* Assigned task: Below are some records. Return exactly the lines from the one containing "c f).order = r.order := rfl" through the one containing "c f).reportLost = r.reportLost := rfl", both included, and only those.

Collected data entries
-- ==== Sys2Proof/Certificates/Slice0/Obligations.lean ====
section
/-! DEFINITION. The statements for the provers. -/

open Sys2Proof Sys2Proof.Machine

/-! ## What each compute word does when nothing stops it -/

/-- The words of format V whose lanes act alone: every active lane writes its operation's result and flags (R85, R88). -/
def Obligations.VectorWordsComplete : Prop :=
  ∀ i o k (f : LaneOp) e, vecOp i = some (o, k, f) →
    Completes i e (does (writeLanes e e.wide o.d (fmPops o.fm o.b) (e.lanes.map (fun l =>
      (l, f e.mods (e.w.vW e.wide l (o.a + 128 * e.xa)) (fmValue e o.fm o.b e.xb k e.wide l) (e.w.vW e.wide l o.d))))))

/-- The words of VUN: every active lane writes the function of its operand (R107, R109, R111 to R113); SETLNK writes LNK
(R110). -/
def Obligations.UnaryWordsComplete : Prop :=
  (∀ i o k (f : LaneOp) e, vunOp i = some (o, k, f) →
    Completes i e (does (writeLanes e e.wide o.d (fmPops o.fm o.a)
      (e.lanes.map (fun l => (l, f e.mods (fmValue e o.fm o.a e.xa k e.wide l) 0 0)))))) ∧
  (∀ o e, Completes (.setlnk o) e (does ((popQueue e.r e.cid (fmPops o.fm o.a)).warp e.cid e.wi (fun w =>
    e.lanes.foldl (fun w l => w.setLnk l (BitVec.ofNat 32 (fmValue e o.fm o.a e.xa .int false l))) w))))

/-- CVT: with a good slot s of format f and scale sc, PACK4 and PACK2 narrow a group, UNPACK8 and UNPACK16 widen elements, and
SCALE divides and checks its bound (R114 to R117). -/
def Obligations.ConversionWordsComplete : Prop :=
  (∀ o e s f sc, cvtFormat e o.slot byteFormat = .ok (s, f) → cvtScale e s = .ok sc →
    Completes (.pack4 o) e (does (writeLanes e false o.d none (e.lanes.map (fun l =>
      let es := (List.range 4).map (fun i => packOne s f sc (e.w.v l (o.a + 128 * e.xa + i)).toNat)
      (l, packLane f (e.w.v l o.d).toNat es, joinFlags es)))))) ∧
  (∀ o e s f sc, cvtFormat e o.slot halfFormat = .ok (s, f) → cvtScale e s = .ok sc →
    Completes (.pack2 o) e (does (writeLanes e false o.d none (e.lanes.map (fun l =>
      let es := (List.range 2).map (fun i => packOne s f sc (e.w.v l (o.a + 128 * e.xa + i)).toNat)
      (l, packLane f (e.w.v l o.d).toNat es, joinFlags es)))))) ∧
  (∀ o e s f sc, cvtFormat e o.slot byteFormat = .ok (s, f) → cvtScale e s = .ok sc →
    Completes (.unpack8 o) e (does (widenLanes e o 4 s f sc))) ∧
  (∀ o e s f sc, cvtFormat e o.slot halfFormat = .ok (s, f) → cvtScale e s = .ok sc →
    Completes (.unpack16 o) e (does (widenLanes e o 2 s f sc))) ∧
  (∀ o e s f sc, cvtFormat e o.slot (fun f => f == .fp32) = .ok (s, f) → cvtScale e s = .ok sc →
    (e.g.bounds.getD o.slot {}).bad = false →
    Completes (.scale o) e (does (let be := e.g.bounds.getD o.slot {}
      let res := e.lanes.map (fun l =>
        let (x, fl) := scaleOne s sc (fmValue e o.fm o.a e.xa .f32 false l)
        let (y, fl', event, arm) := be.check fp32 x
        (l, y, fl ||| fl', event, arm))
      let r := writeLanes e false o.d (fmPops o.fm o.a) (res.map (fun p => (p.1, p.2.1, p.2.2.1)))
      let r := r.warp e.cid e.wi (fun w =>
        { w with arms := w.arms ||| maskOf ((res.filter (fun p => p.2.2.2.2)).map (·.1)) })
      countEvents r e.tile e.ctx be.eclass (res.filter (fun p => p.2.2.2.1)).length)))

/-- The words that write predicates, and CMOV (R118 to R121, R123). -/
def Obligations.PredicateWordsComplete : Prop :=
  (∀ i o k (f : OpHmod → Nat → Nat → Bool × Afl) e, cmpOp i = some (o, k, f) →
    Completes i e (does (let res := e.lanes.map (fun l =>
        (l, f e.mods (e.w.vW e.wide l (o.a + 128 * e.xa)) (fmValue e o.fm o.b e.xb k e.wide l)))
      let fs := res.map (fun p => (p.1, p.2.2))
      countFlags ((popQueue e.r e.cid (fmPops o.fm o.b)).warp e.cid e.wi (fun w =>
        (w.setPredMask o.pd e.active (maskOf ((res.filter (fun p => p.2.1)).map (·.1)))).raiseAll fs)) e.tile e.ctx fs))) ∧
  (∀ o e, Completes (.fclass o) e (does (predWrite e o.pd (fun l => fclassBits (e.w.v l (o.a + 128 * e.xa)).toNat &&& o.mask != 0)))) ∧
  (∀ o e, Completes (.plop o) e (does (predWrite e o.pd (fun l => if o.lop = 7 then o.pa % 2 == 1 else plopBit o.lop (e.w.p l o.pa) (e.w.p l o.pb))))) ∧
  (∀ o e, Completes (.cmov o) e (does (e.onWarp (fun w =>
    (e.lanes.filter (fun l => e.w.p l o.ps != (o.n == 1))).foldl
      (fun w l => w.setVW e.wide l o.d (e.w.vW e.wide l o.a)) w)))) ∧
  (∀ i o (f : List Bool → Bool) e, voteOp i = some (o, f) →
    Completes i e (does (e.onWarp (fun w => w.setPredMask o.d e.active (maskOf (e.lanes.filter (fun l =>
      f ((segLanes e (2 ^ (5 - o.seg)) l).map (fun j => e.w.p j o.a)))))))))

---

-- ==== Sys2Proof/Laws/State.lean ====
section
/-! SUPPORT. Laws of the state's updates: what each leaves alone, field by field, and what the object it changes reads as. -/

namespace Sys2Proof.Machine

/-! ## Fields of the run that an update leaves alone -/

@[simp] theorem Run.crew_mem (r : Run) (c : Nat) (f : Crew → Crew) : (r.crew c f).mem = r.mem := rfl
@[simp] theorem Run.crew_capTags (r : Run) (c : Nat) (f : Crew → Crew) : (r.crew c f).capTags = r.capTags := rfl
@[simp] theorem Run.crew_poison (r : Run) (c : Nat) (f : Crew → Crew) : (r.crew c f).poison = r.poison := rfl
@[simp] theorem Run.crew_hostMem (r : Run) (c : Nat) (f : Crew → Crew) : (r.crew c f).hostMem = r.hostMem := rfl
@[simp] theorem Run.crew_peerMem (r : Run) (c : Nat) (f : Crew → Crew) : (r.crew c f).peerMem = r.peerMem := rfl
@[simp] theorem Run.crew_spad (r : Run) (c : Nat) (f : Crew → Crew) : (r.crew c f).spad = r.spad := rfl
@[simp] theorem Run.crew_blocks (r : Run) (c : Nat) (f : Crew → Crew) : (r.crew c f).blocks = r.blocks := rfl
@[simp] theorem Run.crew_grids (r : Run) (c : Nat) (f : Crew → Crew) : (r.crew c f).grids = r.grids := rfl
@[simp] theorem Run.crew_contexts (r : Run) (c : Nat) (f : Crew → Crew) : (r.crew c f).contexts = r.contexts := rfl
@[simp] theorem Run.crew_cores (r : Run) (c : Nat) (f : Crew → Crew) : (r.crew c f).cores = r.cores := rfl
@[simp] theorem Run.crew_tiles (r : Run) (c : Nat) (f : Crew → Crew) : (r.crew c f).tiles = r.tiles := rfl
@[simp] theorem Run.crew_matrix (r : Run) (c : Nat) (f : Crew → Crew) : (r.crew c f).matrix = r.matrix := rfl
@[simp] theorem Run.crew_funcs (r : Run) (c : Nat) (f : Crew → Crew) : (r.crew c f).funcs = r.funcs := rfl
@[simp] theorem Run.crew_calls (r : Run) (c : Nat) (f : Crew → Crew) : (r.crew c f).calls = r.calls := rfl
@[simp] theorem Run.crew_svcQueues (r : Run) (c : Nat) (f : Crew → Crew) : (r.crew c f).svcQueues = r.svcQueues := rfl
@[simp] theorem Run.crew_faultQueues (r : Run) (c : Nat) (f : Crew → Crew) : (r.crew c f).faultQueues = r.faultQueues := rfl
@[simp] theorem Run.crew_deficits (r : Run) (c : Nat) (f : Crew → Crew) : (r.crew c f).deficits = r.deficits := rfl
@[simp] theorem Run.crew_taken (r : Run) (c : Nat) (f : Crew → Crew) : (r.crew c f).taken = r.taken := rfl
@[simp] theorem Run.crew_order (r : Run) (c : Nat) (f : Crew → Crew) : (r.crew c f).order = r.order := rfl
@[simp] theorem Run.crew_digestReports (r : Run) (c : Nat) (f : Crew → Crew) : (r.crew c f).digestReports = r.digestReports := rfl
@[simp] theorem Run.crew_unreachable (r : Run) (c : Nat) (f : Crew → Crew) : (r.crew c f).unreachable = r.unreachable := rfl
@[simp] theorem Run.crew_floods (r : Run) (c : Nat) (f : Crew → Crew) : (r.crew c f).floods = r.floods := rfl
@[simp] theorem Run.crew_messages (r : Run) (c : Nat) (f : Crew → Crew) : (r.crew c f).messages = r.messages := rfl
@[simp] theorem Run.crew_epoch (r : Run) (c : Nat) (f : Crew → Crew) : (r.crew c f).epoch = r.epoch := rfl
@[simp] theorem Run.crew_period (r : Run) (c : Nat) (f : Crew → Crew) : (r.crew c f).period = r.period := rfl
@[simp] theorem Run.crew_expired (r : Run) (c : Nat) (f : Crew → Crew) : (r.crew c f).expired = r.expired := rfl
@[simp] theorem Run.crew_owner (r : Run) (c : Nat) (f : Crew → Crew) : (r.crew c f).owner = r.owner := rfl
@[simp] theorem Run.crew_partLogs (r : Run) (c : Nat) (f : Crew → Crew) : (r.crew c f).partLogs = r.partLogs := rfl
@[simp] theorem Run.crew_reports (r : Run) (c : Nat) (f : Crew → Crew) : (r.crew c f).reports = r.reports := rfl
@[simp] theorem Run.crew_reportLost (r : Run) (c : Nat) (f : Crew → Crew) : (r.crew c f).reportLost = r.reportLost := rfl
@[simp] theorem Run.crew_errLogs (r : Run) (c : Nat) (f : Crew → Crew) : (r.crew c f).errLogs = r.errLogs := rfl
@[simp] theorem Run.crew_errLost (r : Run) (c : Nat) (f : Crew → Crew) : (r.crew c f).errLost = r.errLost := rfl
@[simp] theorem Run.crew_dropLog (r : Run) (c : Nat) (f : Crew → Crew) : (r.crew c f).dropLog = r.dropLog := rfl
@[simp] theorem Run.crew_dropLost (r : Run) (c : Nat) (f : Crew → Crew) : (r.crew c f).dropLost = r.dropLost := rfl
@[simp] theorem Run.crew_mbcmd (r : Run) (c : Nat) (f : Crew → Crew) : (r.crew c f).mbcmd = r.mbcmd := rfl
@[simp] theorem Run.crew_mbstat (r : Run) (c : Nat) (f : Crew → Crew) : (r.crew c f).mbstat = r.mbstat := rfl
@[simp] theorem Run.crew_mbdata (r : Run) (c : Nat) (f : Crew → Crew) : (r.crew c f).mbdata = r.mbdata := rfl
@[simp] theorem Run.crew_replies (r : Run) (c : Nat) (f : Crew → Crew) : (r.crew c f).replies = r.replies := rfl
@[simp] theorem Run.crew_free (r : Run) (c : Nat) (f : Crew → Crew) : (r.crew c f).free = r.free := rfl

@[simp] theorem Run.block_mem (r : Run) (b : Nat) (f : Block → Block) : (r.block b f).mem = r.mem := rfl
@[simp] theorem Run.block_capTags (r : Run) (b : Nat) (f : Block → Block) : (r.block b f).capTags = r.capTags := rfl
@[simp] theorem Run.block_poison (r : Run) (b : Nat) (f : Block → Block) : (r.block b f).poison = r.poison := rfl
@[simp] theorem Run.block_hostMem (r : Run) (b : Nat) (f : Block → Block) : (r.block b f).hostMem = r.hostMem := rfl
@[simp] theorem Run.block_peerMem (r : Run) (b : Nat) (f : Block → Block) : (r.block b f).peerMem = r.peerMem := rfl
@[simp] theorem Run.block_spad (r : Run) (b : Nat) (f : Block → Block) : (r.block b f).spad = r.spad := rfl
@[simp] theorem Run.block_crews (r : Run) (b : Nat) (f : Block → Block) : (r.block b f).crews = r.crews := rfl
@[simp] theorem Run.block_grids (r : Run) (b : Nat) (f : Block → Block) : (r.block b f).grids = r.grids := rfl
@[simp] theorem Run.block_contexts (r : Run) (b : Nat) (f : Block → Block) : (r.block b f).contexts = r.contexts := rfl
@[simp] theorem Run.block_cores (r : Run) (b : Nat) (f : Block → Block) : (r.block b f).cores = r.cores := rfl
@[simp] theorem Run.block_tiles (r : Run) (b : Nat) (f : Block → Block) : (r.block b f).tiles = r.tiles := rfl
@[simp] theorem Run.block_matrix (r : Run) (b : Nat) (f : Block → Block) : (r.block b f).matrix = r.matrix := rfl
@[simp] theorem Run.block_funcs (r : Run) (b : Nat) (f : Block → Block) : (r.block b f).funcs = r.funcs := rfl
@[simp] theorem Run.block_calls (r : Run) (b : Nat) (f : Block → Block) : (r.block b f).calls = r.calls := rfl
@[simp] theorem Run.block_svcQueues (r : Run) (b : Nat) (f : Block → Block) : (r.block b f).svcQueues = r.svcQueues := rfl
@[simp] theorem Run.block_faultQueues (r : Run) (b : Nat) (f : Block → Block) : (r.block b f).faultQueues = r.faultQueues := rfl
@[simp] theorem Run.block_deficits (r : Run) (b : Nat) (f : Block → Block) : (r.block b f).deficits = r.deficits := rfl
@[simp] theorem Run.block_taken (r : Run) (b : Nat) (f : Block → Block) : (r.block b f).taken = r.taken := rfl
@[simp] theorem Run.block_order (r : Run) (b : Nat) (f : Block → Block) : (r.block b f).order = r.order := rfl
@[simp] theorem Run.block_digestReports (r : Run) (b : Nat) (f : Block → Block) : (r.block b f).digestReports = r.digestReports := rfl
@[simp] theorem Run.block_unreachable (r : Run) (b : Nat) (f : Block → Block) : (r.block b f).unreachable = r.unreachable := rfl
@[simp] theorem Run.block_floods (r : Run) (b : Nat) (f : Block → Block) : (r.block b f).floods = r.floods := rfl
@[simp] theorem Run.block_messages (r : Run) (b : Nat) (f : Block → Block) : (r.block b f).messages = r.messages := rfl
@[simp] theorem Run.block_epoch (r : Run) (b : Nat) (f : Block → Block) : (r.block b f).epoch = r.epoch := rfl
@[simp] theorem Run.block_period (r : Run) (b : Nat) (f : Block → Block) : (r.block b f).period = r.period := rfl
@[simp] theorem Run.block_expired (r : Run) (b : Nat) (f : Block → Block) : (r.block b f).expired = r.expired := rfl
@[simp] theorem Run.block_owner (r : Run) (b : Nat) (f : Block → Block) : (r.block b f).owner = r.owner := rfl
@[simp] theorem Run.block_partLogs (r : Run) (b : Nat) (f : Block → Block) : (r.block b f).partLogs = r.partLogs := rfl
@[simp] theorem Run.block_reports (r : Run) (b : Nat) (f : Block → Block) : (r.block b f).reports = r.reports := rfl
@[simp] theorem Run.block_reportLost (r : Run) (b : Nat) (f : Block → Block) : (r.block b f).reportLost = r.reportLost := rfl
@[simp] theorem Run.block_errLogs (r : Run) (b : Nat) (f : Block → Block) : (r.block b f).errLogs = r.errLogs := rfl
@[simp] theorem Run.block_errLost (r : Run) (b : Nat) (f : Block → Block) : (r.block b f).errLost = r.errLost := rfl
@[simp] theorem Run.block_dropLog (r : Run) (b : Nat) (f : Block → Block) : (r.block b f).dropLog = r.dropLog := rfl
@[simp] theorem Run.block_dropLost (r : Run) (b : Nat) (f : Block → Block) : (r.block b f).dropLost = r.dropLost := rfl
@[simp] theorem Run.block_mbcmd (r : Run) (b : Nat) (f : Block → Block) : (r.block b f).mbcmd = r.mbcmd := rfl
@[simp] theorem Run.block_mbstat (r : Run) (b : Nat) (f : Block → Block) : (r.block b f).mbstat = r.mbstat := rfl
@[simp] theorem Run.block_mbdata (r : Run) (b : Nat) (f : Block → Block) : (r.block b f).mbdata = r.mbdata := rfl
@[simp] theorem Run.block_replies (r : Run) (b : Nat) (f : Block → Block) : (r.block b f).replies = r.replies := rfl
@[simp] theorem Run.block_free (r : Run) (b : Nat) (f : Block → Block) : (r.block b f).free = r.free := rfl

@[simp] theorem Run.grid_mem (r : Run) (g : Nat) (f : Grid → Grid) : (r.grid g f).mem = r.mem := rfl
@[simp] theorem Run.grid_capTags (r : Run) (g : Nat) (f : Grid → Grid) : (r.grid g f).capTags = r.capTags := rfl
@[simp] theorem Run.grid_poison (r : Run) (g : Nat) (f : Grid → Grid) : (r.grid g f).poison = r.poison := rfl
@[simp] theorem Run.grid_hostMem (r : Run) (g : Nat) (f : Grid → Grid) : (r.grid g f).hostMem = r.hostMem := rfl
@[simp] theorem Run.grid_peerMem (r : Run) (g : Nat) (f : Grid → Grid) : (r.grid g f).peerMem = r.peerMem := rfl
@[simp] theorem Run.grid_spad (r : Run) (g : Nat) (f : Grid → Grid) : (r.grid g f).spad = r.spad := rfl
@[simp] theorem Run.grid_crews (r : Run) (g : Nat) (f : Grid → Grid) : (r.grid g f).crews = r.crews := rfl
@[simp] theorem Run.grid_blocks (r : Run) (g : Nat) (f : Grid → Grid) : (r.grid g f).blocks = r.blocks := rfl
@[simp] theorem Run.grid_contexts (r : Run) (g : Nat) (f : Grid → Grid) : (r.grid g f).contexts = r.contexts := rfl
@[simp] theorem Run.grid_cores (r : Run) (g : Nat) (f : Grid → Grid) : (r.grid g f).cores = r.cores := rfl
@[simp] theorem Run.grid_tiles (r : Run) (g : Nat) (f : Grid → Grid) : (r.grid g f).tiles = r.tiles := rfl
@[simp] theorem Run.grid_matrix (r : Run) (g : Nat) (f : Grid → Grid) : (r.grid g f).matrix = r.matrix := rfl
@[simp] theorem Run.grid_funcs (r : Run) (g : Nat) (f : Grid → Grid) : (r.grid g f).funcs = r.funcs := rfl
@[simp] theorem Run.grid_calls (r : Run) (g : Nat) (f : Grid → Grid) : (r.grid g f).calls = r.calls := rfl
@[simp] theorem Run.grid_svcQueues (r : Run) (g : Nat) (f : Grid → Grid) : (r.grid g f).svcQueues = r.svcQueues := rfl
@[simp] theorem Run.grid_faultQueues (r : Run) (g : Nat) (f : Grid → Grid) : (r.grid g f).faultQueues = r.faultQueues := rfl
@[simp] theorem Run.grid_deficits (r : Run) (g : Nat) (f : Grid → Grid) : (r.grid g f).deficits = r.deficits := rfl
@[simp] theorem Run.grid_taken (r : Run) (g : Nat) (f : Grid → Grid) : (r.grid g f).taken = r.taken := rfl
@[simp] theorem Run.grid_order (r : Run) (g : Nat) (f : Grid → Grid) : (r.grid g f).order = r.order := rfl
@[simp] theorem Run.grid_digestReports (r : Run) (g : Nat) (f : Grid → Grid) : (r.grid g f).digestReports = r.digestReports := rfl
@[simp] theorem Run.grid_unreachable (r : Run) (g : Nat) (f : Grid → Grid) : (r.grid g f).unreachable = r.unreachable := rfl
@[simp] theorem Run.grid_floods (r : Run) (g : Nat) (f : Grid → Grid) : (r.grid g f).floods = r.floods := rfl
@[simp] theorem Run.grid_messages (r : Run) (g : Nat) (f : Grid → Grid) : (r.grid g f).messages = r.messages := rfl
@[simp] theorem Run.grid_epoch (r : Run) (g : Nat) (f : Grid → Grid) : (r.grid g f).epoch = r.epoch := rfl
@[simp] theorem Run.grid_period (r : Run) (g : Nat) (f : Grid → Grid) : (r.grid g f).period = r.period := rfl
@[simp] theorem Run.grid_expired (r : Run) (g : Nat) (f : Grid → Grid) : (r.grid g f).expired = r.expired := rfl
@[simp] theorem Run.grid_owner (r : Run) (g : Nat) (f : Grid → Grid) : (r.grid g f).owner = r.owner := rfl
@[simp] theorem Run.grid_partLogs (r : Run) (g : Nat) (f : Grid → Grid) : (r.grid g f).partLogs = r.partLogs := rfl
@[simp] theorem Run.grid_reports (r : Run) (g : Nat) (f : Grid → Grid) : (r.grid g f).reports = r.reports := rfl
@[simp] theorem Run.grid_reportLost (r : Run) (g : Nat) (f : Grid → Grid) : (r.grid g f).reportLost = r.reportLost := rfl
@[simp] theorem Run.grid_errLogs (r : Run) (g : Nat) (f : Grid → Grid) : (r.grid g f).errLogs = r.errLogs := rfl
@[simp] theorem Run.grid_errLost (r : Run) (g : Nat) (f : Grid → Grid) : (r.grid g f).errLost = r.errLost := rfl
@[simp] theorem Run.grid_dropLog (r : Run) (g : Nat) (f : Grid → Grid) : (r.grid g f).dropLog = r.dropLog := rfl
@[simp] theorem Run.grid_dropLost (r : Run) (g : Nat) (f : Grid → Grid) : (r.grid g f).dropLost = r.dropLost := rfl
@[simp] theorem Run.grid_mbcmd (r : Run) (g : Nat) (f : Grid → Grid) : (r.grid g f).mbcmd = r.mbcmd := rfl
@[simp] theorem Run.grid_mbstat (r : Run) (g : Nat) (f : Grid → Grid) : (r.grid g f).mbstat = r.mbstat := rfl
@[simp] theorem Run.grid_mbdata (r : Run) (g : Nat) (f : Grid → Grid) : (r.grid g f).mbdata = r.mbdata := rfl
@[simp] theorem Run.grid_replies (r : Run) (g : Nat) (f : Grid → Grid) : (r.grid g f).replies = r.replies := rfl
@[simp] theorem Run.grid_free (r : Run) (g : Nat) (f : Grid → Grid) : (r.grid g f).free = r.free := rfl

* Written reply:
@[simp] theorem Run.crew_order (r : Run) (c : Nat) (f : Crew → Crew) : (r.crew c f).order = r.order := rfl
@[simp] theorem Run.crew_digestReports (r : Run) (c : Nat) (f : Crew → Crew) : (r.crew c f).digestReports = r.digestReports := rfl
@[simp] theorem Run.crew_unreachable (r : Run) (c : Nat) (f : Crew → Crew) : (r.crew c f).unreachable = r.unreachable := rfl
@[simp] theorem Run.crew_floods (r : Run) (c : Nat) (f : Crew → Crew) : (r.crew c f).floods = r.floods := rfl
@[simp] theorem Run.crew_messages (r : Run) (c : Nat) (f : Crew → Crew) : (r.crew c f).messages = r.messages := rfl
@[simp] theorem Run.crew_epoch (r : Run) (c : Nat) (f : Crew → Crew) : (r.crew c f).epoch = r.epoch := rfl
@[simp] theorem Run.crew_period (r : Run) (c : Nat) (f : Crew → Crew) : (r.crew c f).period = r.period := rfl
@[simp] theorem Run.crew_expired (r : Run) (c : Nat) (f : Crew → Crew) : (r.crew c f).expired = r.expired := rfl
@[simp] theorem Run.crew_owner (r : Run) (c : Nat) (f : Crew → Crew) : (r.crew c f).owner = r.owner := rfl
@[simp] theorem Run.crew_partLogs (r : Run) (c : Nat) (f : Crew → Crew) : (r.crew c f).partLogs = r.partLogs := rfl
@[simp] theorem Run.crew_reports (r : Run) (c : Nat) (f : Crew → Crew) : (r.crew c f).reports = r.reports := rfl
@[simp] theorem Run.crew_reportLost (r : Run) (c : Nat) (f : Crew → Crew) : (r.crew c f).reportLost = r.reportLost := rfl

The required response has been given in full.